Рекомендованные сообщения

Хабиб-Хабаб

– Ох, и любознательные же вы, братья во Христе!
     Отец Иоанн с ласковой усмешкой смотрел на свою паству – двое парней с недавнего времени стали частенько наведываться в храм «Всех скорбящих Радости», где он уже несколько лет служил настоятелем. Среди молодёжи батюшка был популярен: легко шёл на контакт, с юмором воспринимал эпатажные юношеские суждения, всегда старался дать верную оценку даже самым сумасбродным поступкам. Ну и, разумеется, определённый флёр в его репутации создавался давней службой отца Иоанна в Афгане.

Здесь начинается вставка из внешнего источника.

-- ==== Sys2Proof/Machine/Flow.lean ====
section
/-! DEFINITION. Control transfer: `00EE 1nnn 2nnn Bnnn 3xnn 4xnn 5xy0 9xy0` (`40_flow.md`). -/

namespace Sys2Proof.Machine

/-- `00EE`, `RET` (R82): pop, then `PC <- stack[SP] + 2`. -/
def execRet (s : State) : Result :=
  if s.sp = 0 then raiseFault .stackUnderflow s
  else match s.pop with
    | some (a, t) => .next (t.jumpTo (a + 2))
    | none => .fault .stackEntryAbsent

/-- `1nnn`, `JP nnn` (R83). -/
def execJp (nnn : BitVec 12) (s : State) : Result := .next (s.jumpTo (zextNNN nnn))

/-- `2nnn`, `CALL nnn` (R84): push the address of this instruction. -/
def execCall (nnn : BitVec 12) (s : State) : Result :=
  if s.sp = 16 then raiseFault .stackOverflow s
  else match s.push s.pc with
    | some t => .next (t.jumpTo (zextNNN nnn))
    | none => .fault .stackEntryAbsent

/-- `Bnnn`, `JP V0, nnn` (R85). -/
def execJpV0 (nnn : BitVec 12) (s : State) : Result := .next (s.jumpTo (zextNNN nnn + zextByte (s.reg 0)))

/-- `3xnn`, `SE Vx, nn` (R86). -/
def execSeImm (x : Reg) (nn : Byte) (s : State) : Result := .next (s.skipIf (s.reg x == nn))

/-- `4xnn`, `SNE Vx, nn` (R87). -/
def execSneImm (x : Reg) (nn : Byte) (s : State) : Result := .next (s.skipIf (s.reg x != nn))

/-- `5xy0`, `SE Vx, Vy` (R88). -/
def execSeReg (x y : Reg) (s : State) : Result := .next (s.skipIf (s.reg x == s.reg y))

/-- `9xy0`, `SNE Vx, Vy` (R89). -/
def execSneReg (x y : Reg) (s : State) : Result := .next (s.skipIf (s.reg x != s.reg y))

end Sys2Proof.Machine
end

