-- ==== Sys2Proof/Tests/Slice0.lean ====
section
/-! SUPPORT. The model's own tests. Every expected value is from the spec: the encodings of `30_encoding.md` R66, the vectors of
`95_test_vectors.md` (their numbers are given), or the rule named. The last part shows for each statement with hypotheses a
state and operands that meet them. -/

namespace Sys2Proof.Tests

open Sys2Proof.Machine

/-! ### WellFormed: an ill-formed term for each class of the check, and a well-formed one -/

theorem smoke_refuses_family0 : Instr.wf (.unknown 0x00E0) = false ∧ Instr.wf (.unknown 0x00EE) = false := by decide
theorem smoke_refuses_family8 : Instr.wf (.unknown 0x8124) = false := by decide
theorem smoke_refuses_familyE : Instr.wf (.unknown 0xE09E) = false := by decide
theorem smoke_refuses_familyF : Instr.wf (.unknown 0xF007) = false := by decide
theorem smoke_refuses_full_family : Instr.wf (.unknown 0x1234) = false ∧ Instr.wf (.unknown 0x5001) = false := by decide
theorem smoke_accepts : Instr.wf (.unknown 0x0000) = true ∧ Instr.wf (.unknown 0x812F) = true ∧
    Instr.wf (.unknown 0xE19F) = true ∧ Instr.wf (.unknown 0xF01F) = true ∧ Instr.wf (.drw 1 2 0) = true := by decide

/-! ### Decode: a word of each row, written out from R61 and R66 -/

theorem test_decode_fixed : decodeWord 0b0000_0000_1110_0000 = .cls ∧ decodeWord 0b0000_0000_1110_1110 = .ret := by decide
theorem test_decode_nnn : decodeWord 0b0001_1010_1011_1100 = .jp 0xABC ∧ decodeWord 0b0010_1010_1011_1100 = .call 0xABC ∧
    decodeWord 0b1010_1010_1011_1100 = .ldI 0xABC ∧ decodeWord 0b1011_1010_1011_1100 = .jpV0 0xABC := by decide
theorem test_decode_xnn : decodeWord 0b0011_1010_1011_1100 = .seImm 0xA 0xBC ∧
    decodeWord 0b0100_1010_1011_1100 = .sneImm 0xA 0xBC ∧ decodeWord 0b0110_1010_1011_1100 = .ldImm 0xA 0xBC ∧
    decodeWord 0b0111_1010_1011_1100 = .addImm 0xA 0xBC ∧ decodeWord 0b1100_1010_1011_1100 = .rnd 0xA 0xBC := by decide
theorem test_decode_xy : decodeWord 0b0101_0001_0010_0000 = .seReg 1 2 ∧ decodeWord 0b1001_0001_0010_0000 = .sneReg 1 2 ∧
    decodeWord 0b1000_0001_0010_0000 = .ldReg 1 2 ∧ decodeWord 0b1000_0001_0010_0001 = .orReg 1 2 ∧
    decodeWord 0b1000_0001_0010_0010 = .andReg 1 2 ∧ decodeWord 0b1000_0001_0010_0011 = .xorReg 1 2 := by decide
theorem test_decode_alu : decodeWord 0b1000_0001_0010_0100 = .addReg 1 2 ∧ decodeWord 0b1000_0001_0010_0101 = .subReg 1 2 ∧
    decodeWord 0b1000_0001_0010_0110 = .shr 1 2 ∧ decodeWord 0b1000_0001_0010_0111 = .subnReg 1 2 ∧
    decodeWord 0b1000_0001_0010_1110 = .shl 1 2 := by decide
theorem test_decode_xyn : decodeWord 0b1101_0001_0010_1111 = .drw 1 2 15 := by decide
theorem test_decode_keys : decodeWord 0b1110_0011_1001_1110 = .skp 3 ∧ decodeWord 0b1110_0011_1010_0001 = .sknp 3 := by decide
theorem test_decode_F : decodeWord 0b1111_0011_0000_0111 = .ldVxDT 3 ∧ decodeWord 0b1111_0011_0000_1010 = .ldVxK 3 ∧
    decodeWord 0b1111_0011_0001_0101 = .ldDTVx 3 ∧ decodeWord 0b1111_0011_0001_1000 = .ldSTVx 3 ∧
    decodeWord 0b1111_0011_0001_1110 = .addIVx 3 := by decide
theorem test_decode_F_memory : decodeWord 0b1111_0011_0010_1001 = .ldFVx 3 ∧ decodeWord 0b1111_0011_0011_0011 = .ldBVx 3 ∧
    decodeWord 0b1111_0011_0101_0101 = .storeRegs 3 ∧ decodeWord 0b1111_0011_0110_0101 = .loadRegs 3 := by decide
/-- V-UNR-1 to V-UNR-15, and the reading of the two words of S11. -/
theorem test_decode_unrecognized :
    ([0x0000, 0x0123, 0x00E1, 0x01E0, 0x0FEE, 0x00FF, 0x8008, 0x812F, 0xE000, 0xE19F, 0xE1A0, 0xF000, 0xF01F, 0xF075,
      0xF1FF] : List Word).all (fun w => decodeWord w == .unknown w) = true := by decide
theorem test_decode_dont_care : decodeWord 0x5001 = .seReg 0 0 ∧ decodeWord 0x9001 = .sneReg 0 0 ∧
    decodeWord 0x934F = .sneReg 3 4 := by decide
/-- Two bytes are one instruction, the first one high (S9); fewer are refused by name. -/
theorem test_decode_bytes : decode [0x60, 0x05, 0x70] = .ok (.ldImm 0 0x05, [0x70]) ∧
    decode [0x60] = .error .truncated ∧ decode [] = .error .truncated := ⟨rfl, rfl, rfl⟩
theorem test_decodeTableWord : decodeTableWord 16 0x8AB4 = some (.addReg 0xA 0xB) ∧
    decodeTableWord 16 0 = some (.unknown 0) := by decide
/-- R66: no two rows of the map overlap. Two rows overlap iff their patterns agree wherever both masks look. -/
theorem test_opcodeMap_disjoint :
    opcodeMap.Pairwise fun r q => r.pat &&& (r.mask &&& q.mask) ≠ q.pat &&& (r.mask &&& q.mask) := by decide
/-- R66: 34 rows, and each pattern lies inside its mask, so each row selects at least its own pattern. -/
theorem test_opcodeMap_rows : opcodeMap.length = 34 ∧ opcodeMap.all (fun r => r.selects r.pat) = true := by decide
/-- R62: words and their instructions, the other way. -/
theorem test_encode : encode (.drw 1 2 15) = 0xD12F ∧ encode (.loadRegs 7) = 0xF765 ∧ encode (.shr 0xE 7) = 0x8E76 ∧
    encodeBytes (.addImm 0 3) = [0x70, 0x03] := by decide
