-- ==== Sys2Proof/Machine/Dispatch.lean ====
section
/-! DEFINITION. The dispatch: one arm for each command of 30_encoding.md R52, one direct call of its meaning. -/

namespace Sys2Proof.Machine

/-- A command reaches the block (30_encoding.md R52): what the block does with it at its arrival. -/
def exec (i : Instr) (s : State) : Host.Outcome State Fault Refusal :=
  match i with
  | .arm => Sys2Proof.Machine.execArm s
  | .writeWord w => Sys2Proof.Machine.execWriteWord w s
  | .writeAll r0 r1 r2 r3 r4 r5 => Sys2Proof.Machine.execWriteAll r0 r1 r2 r3 r4 r5 s
  | .writeR4R2 r4 r2 => Sys2Proof.Machine.execWriteR4R2 r4 r2 s
  | .encR0 r => Sys2Proof.Machine.execEncR0 r s
  | .encR1 r => Sys2Proof.Machine.execEncR1 r s
  | .encR2 r => Sys2Proof.Machine.execEncR2 r s
  | .encR3 r => Sys2Proof.Machine.execEncR3 r s
  | .encR4 r => Sys2Proof.Machine.execEncR4 r s
  | .encR5 r => Sys2Proof.Machine.execEncR5 r s

end Sys2Proof.Machine
end

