-- ==== Sys2Proof/Safety.lean ====
section
/-! DEFINITION. The terms that claims use: a block that is ready, a finished run, the invariants of the block, and the
rules a trace of pin events must meet. -/

namespace Sys2Proof.Machine

/-- The configuration has a meaning and the block holds no fault, so that commands are performed
(60_exceptions.md R90, R91 (b)). -/
abbrev Live (s : State) : Prop :=
  s.block.faults = [] ∧ layoutWellFormed s.params.layout

/-- An armed, idle block: a writer command is accepted (60_exceptions.md R93). -/
abbrev Ready (s : State) : Prop :=
  Live s ∧ s.block.busy = false ∧ s.block.armed = true

/-- A run is over and counts as one that ran: nothing is asked or in progress, no fault (60_exceptions.md R90) and no
refusal (R91). -/
abbrev Finished (s : State) : Prop :=
  s.block.faults = [] ∧ s.block.busy = false ∧ s.host.requests = [] ∧ s.refused = false

/-- No request reaches the block now, so that the writer moves (60_exceptions.md R100). -/
abbrev NoneDue (s : State) : Prop :=
  ∀ r ∈ s.host.requests.head?, isDue s.block.busy r = false

/-- The writer is about to take a micro-step of the job `j`. -/
abbrev WriterMoves (s : State) (j : Job) : Prop :=
  s.block.faults = [] ∧ s.block.busy = true ∧ s.block.job = some j ∧ NoneDue s

/-- The command `c` is what reaches the block next, and `rest` are the requests after it (60_exceptions.md R100). -/
abbrev Arrives (s : State) (c : HostCommand) (rest : List Request) : Prop :=
  s.block.faults = [] ∧
    ∃ a, s.host.requests = ⟨a, .command c⟩ :: rest ∧ isDue s.block.busy ⟨a, .command c⟩ = true

/-- A command that writes: WRITE_WORD, WRITE_ALL or WRITE_R4_R2 (60_exceptions.md R86). -/
def isWriter : Instr → Bool
  | .arm => false
  | .writeWord _ => true
  | .writeAll _ _ _ _ _ _ => true
  | .writeR4R2 _ _ => true
  | .encR0 _ => false
  | .encR1 _ => false
  | .encR2 _ => false
  | .encR3 _ => false
  | .encR4 _ => false
  | .encR5 _ => false

/-- A command that encodes: ENC_R0 to ENC_R5, with its register and its record (30_encoding.md R52). -/
def encodes : Instr → Option (RegIndex × RegRecord)
  | .arm => none
  | .writeWord _ => none
  | .writeAll _ _ _ _ _ _ => none
  | .writeR4R2 _ _ => none
  | .encR0 r => some (0, r)
  | .encR1 r => some (1, r)
  | .encR2 r => some (2, r)
  | .encR3 r => some (3, r)
  | .encR4 r => some (4, r)
  | .encR5 r => some (5, r)

/-- The words a writer command sends, in order (41_serial_writer.md R66, 42_sequencing.md R81, R82). -/
def burstWords (l : Layout) : Instr → List Word
  | .arm => []
  | .writeWord w => [w]
  | .writeAll r0 r1 r2 r3 r4 r5 =>
    [encodeReg l 5 r5, encodeReg l 4 r4, encodeReg l 3 r3, encodeReg l 2 r2, encodeReg l 1 r1, encodeReg l 0 r0]
  | .writeR4R2 r4 r2 => [encodeReg l 4 r4, encodeReg l 2 r2]
  | .encR0 _ => []
  | .encR1 _ => []
  | .encR2 _ => []
  | .encR3 _ => []
  | .encR4 _ => []
  | .encR5 _ => []

/-- The invariants of `busy` (10_state.md R18), and no word waits while no job runs (R20). -/
abbrev BusyInv (s : State) : Prop :=
  (s.block.busy = true ↔ s.block.job ≠ none) ∧
    (s.block.busy = true → s.block.armed = true) ∧
    (s.block.job = none → s.block.pending = [])

/-- The level of CLK at the start of a phase (41_serial_writer.md R75). -/
def phaseClk : Phase → Level
  | .setup => .low
  | .rise => .low
  | .fall => .high
  | .release => .low
  | .latchHigh => .low
  | .latchLow => .low

/-- The level of LE at the start of a phase (41_serial_writer.md R75). -/
def phaseLe : Phase → Level
  | .setup => .low
  | .rise => .low
  | .fall => .low
  | .release => .low
  | .latchHigh => .low
  | .latchLow => .high

/-- What the pins are while a job runs (41_serial_writer.md R75 (a) to (c)): CLK and LE by the phase, DATA at the bit's
level from Setup to Fall; the latch pulse comes after bit 0 (R72), and Release is a phase under DriveLow only (R70). -/
abbrev JobPins (release : DataRelease) (ps : Pins) (j : Job) : Prop :=
  ps.clk = some (phaseClk j.phase) ∧ ps.le = some (phaseLe j.phase) ∧
    (j.phase = .rise ∨ j.phase = .fall → ps.data = some (bitLevel (j.word.getLsbD j.bit.val))) ∧
    (j.phase = .latchHigh ∨ j.phase = .latchLow → j.bit = 0) ∧
    (j.phase = .release → release = .driveLow)

/-- The pin invariants of an armed block (41_serial_writer.md R75, 70_reset_and_hazards.md R108): CS keeps the level ARM
gave it, DATA has been driven, CLK and LE are Low when idle, and `JobPins` holds while a job runs. -/
abbrev PinInv (s : State) : Prop :=
  s.block.armed = true →
    s.block.pins.cs = some s.params.csActive ∧ s.block.pins.data ≠ none ∧
    (s.block.job = none → s.block.pins.clk = some .low ∧ s.block.pins.le = some .low) ∧
    ∀ j ∈ s.block.job, JobPins s.params.dataRelease s.block.pins j

/-- The level of a pin's last event in a trace, from a level before it (10_state.md R22). -/
def lastLevel (p : Pin) : Option Level → List Event → Option Level
  | v, [] => v
  | v, .wait :: es => lastLevel p v es
  | v, .pin q u :: es => lastLevel p (if q = p then some u else v) es

/-- Every pin holds the level of its last event in the trace (10_state.md R22). -/
abbrev PinsFollowTrace (s : State) : Prop :=
  ∀ p, pinLevel s.block.pins p = lastLevel p none s.block.trace

/-- The receiver is what the trace makes of it, from the unknown (60_exceptions.md R100 (c), 41_serial_writer.md
R76). -/
abbrev RxFollowsTrace (s : State) : Prop :=
  replay s.params.rxCommitEdge s.block.trace (Block.reset.pins, RxState.reset) = (s.block.pins, s.rx)

/-- Every Pin event is followed at once by exactly one Wait (41_serial_writer.md R74). -/
def pinsWait : List Event → Bool
  | [] => true
  | .pin _ _ :: .wait :: es => pinsWait es
  | .pin _ _ :: _ => false
  | .wait :: _ => false

/-- No edge of CLK while LE is High (41_serial_writer.md R75 (b)), along a trace from given pin levels. -/
def clockQuietWhileLatched : Pins → List Event → Bool
  | _, [] => true
  | ps, .wait :: es => clockQuietWhileLatched ps es
  | ps, .pin p v :: es =>
    (!(p == .clk && ps.clk != some v && ps.le == some .high)) && clockQuietWhileLatched (setPin ps v p) es

/-- No change of DATA while CLK is High (41_serial_writer.md R75 (c), 70_reset_and_hazards.md R107), along a trace from
given pin levels. -/
def dataStableWhileClockHigh : Pins → List Event → Bool
  | _, [] => true
  | ps, .wait :: es => dataStableWhileClockHigh ps es
  | ps, .pin p v :: es =>
    (!(p == .data && ps.data != some v && ps.clk == some .high)) && dataStableWhileClockHigh (setPin ps v p) es

/-- The trace keeps the rules of the serial interface: a Wait after every pin event, no clock edge while LE is High, no
change of DATA while CLK is High (70_reset_and_hazards.md R106, R107, 41_serial_writer.md R75). -/
abbrev TraceClean (s : State) : Prop :=
  pinsWait s.block.trace = true ∧
    clockQuietWhileLatched Block.reset.pins s.block.trace = true ∧
    dataStableWhileClockHigh Block.reset.pins s.block.trace = true

/-- The levels of DATA at the rising clock edges of a trace, in order: the bits the receiver shifts in. -/
def clockedLevels : Pins → List Event → List (Option Level)
  | _, [] => []
  | ps, .wait :: es => clockedLevels ps es
  | ps, .pin p v :: es =>
    (if p = .clk ∧ v = .high ∧ ps.clk = some .low then [ps.data] else []) ++ clockedLevels (setPin ps v p) es

/-- The block is in one of the states a run can reach: `busy` and the job agree, the pins are as the phase says, and
the pins, the receiver and the trace tell one story. -/
abbrev MachineInv (s : State) : Prop :=
  BusyInv s ∧ PinInv s ∧ PinsFollowTrace s ∧ RxFollowsTrace s ∧ TraceClean s

/-- The number of Wait events of a trace (70_reset_and_hazards.md R113). -/
def waits (es : List Event) : Nat :=
  es.count .wait

/-- The least time a trace takes, in the unit of `T_STEP` (70_reset_and_hazards.md R113). -/
def leastTime (es : List Event) : Nat :=
  waits es * Config.tStep

/-- The state after the burst of the words `w` and `ws` has been sent from `s`: the events of every word in order, the
pins and the receiver as those events leave them, the block idle, and Ok returned to the host
(41_serial_writer.md R73, R74; 42_sequencing.md R81). -/
def afterBurst (s : State) (w : Word) (ws : List Word) : State :=
  let es := burstTrace s.params.dataRelease (w :: ws)
  let after := replay s.params.rxCommitEdge es (s.block.pins, s.rx)
  { s with
    block := { s.block with
      busy := false, job := none, pending := [], pins := after.1, trace := s.block.trace ++ es }
    rx := after.2
    host := { s.host with responses := s.host.responses ++ [.ok none] } }

/-- The command returns Ok with the word `w`, at once, and nothing else of the state changes (40_encoder.md R57,
60_exceptions.md R85 (a)). -/
abbrev Returns (i : Instr) (s : State) (w : Word) : Prop :=
  exec i s = .next { s with host := { s.host with responses := s.host.responses ++ [.ok (some w)] } }

/-- The command is the fault Overlap: it is recorded and nothing else of the block changes, and the machine takes no
further step (60_exceptions.md R89, R90). -/
abbrev Overlaps (i : Instr) (s : State) : Prop :=
  ∃ t, exec i s = .next t ∧
    t = { s with
      block := { s.block with faults := [.overlap] }
      host := { s.host with responses := s.host.responses ++ [.fault .overlap] } } ∧
    step t = .fault .overlap

/-- The command returns the error NoDevice: every element of the block is unchanged (60_exceptions.md R87). -/
abbrev ReturnsNoDevice (i : Instr) (s : State) : Prop :=
  exec i s = .next { s with host := { s.host with responses := s.host.responses ++ [.error .noDevice] } }

/-- The state with a burst accepted: `busy`, the first word in `job`, the others in `pending`
(41_serial_writer.md R66, 42_sequencing.md R81). -/
abbrev withBurst (s : State) (w : Word) (ws : List Word) : State :=
  { s with block := { s.block with
      busy := true, job := some { word := w, bit := 31, phase := .setup }, pending := ws } }

/-- The state after a micro-step that drives the pin `p` to `v`, waits, and leaves the job `j`: one micro-step has
passed for the host's next request (41_serial_writer.md R67 to R72). -/
abbrev afterMicro (s : State) (p : Pin) (v : Level) (j : Option Job) : State :=
  { s with
    block := { s.block with
      job := j, pins := setPin s.block.pins v p, trace := s.block.trace ++ [.pin p v, .wait] }
    rx := rxOnPin s.params.rxCommitEdge s.block.pins p v s.rx
    host := { s.host with requests := countDown s.host.requests } }

/-- The machine reaches `t` from `s` in `n` steps, none of which stops. -/
abbrev Reaches (n : Nat) (s t : State) : Prop :=
  Host.Core.run core n s = .next t

end Sys2Proof.Machine
end

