/-! Delivery (41_serial_writer.md R77). -/

/-- What the receiver holds after WRITE_WORD at an armed, idle block whose pins are as they should be. -/
theorem afterBurst_word_delivered {s : State} (w : Word) (ha : s.block.armed = true) (hjob : s.block.job = none)
    (hpins : PinInv s) : (afterBurst s w []).rx = ⟨srOfWord w, commitWord s.rx.reg w⟩ :=
  afterBurst_word_rx (hpins.clk_low ha hjob) (hpins.le_low ha hjob)

/-- Settles O28: the word's run (`reaches_afterBurst_word`) leaves the receiver with the word in its shift register and
committed by its index (`afterBurst_word_delivered`). -/
theorem writeWordIsDelivered : Obligations.WriteWordIsDelivered := by
  unfold Obligations.WriteWordIsDelivered
  intro s w hready hjob hpins hq
  have hrx := afterBurst_word_delivered w hready.2.2 hjob hpins
  refine ⟨_, _, acceptBurst_ready hready w [], reaches_afterBurst_word hready hq w, rfl, rfl, ?_⟩
  rw [hrx]
  refine ⟨fun i hi => srOfWord_get w i hi, fun hindex => commitWord_register _ hindex, fun hindex k hk => ?_⟩
  simp only [commitWord_noRegister _ hindex, unknownRegs_get]

/-- The pins after a word: CLK and LE are Low again (41_serial_writer.md R75). -/
theorem pinsAfter_wordTrace_low (release : DataRelease) (w : Word) (ps : Pins) :
    (pinsAfter (wordTrace release w) ps).clk = some .low ∧ (pinsAfter (wordTrace release w) ps).le = some .low := by
  have hbits (n : Nat) (qs : Pins) (hqs : qs.clk = some .low) :
      (pinsAfter (bitsTrace release w n) qs).clk = some .low := by
    induction n generalizing qs with
    | zero => exact hqs
    | succ n ih =>
      rw [bitsTrace, pinsAfter_append]
      exact ih _ (pinsAfter_bitTrace_clk release _ qs)
  refine ⟨?_, by rw [wordTrace, pinsAfter_append]; rfl⟩
  have hclk : (pinsAfter (bitsTrace release w 32) ps).clk = some .low := by
    rw [bitsTrace, pinsAfter_append]
    exact hbits 31 _ (pinsAfter_bitTrace_clk release _ ps)
  rw [wordTrace, pinsAfter_append]
  exact hclk

theorem afterBurst_word_pins (s : State) (w : Word) :
    (afterBurst s w []).block.pins = pinsAfter (wordTrace s.params.dataRelease w) s.block.pins := by
  simp only [afterBurst, burstTrace_singleton, replay_fst]

/-- The same word committed twice is committed once (20_memory.md section 2). -/
theorem commitWord_idem (reg : Vector (Option Word) 6) (w : Word) :
    commitWord (commitWord reg w) w = commitWord reg w := by
  obtain h | h := Nat.lt_or_ge (w.toNat % 8) 6
  · rw [commitWord_register _ h, commitWord_register _ h, Vector.set_set]
  · rw [commitWord_noRegister _ h, commitWord_noRegister _ h]

/-- Settles O30: the second run starts with CLK and LE Low again (`pinsAfter_wordTrace_low`), so that it appends the
same events and commits the same word (`commitWord_idem`). -/
theorem sameWordTwiceIsIdempotent : Obligations.SameWordTwiceIsIdempotent := by
  unfold Obligations.SameWordTwiceIsIdempotent
  intro s w hready hjob hpins hq
  have hready' : Ready (afterBurst s w []) := ⟨hready.1, rfl, hready.2.2⟩
  have hlow := pinsAfter_wordTrace_low s.params.dataRelease w s.block.pins
  rw [← afterBurst_word_pins] at hlow
  refine ⟨_, _, _, _, wordTrace s.params.dataRelease w, acceptBurst_ready hready w [],
    reaches_afterBurst_word hready hq w, acceptBurst_ready hready' w [], reaches_afterBurst_word hready' hq w,
    ?_, ?_, ?_⟩
  · simp only [afterBurst, burstTrace_singleton]
  · simp only [afterBurst, burstTrace_singleton]
  · rw [afterBurst_word_rx hlow.1 hlow.2, afterBurst_word_delivered w hready.2.2 hjob hpins, commitWord_idem]

/-! Bursts (42_sequencing.md R83). -/

/-- A burst commits its words in order, from CLK and LE Low. -/
theorem replay_burstTrace_reg (edge : CommitEdge) (release : DataRelease) (ws : List Word) {ps : Pins}
    (hclk : ps.clk = some .low) (hle : ps.le = some .low) (rx : RxState) :
    (replay edge (burstTrace release ws) (ps, rx)).2.reg = ws.foldl commitWord rx.reg := by
  induction ws generalizing ps rx with
  | nil => rfl
  | cons w ws ih =>
    have hword : replay edge (wordTrace release w) (ps, rx) =
        (pinsAfter (wordTrace release w) ps, ⟨srOfWord w, commitWord rx.reg w⟩) :=
      Prod.ext (replay_fst _ _ _ _) (replay_wordTrace edge release w hclk hle rx)
    obtain ⟨hclk', hle'⟩ := pinsAfter_wordTrace_low release w ps
    rw [burstTrace, replay_append, hword, ih hclk' hle']
    rfl

/-- A burst at an armed, idle block whose pins are as they should be commits its words in order. -/
theorem afterBurst_reg {s : State} (w : Word) (ws : List Word) (ha : s.block.armed = true)
    (hjob : s.block.job = none) (hpins : PinInv s) :
    (afterBurst s w ws).rx.reg = (w :: ws).foldl commitWord s.rx.reg :=
  replay_burstTrace_reg _ _ (w :: ws) (hpins.clk_low ha hjob) (hpins.le_low ha hjob) s.rx

/-- An encoded word is committed to the register it was encoded for (40_encoder.md R55). -/
theorem commitWord_encodeReg {l : Layout} (h : layoutWellFormed l) (reg : Vector (Option Word) 6) (k : RegIndex)
    (r : RegRecord) : commitWord reg (encodeReg l k r) = reg.set k (some (encodeReg l k r)) := by
  have hindex : (encodeReg l k r).toNat % 8 = k.val := (encodeKeepsIndexBits l k r h).1
  rw [commitWord_register reg (by omega)]
  simp only [hindex]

  – Вот всё вам расскажи – как там было да что… Ничего хорошего не было. Война – мерзкая штука, и люди на ней меняются радикально. Кто был человеком – становится Человеком, вот прямо так, с большой буквы. А кто иначе… Некоторые и людьми-то после войны быть перестали. И дни на войне похожи один на другой – как серые щербатые камешки афганских горных дорог.  Но вот один день запомнился – совсем особый, словно маков цвет среди пыльной выжженной травы.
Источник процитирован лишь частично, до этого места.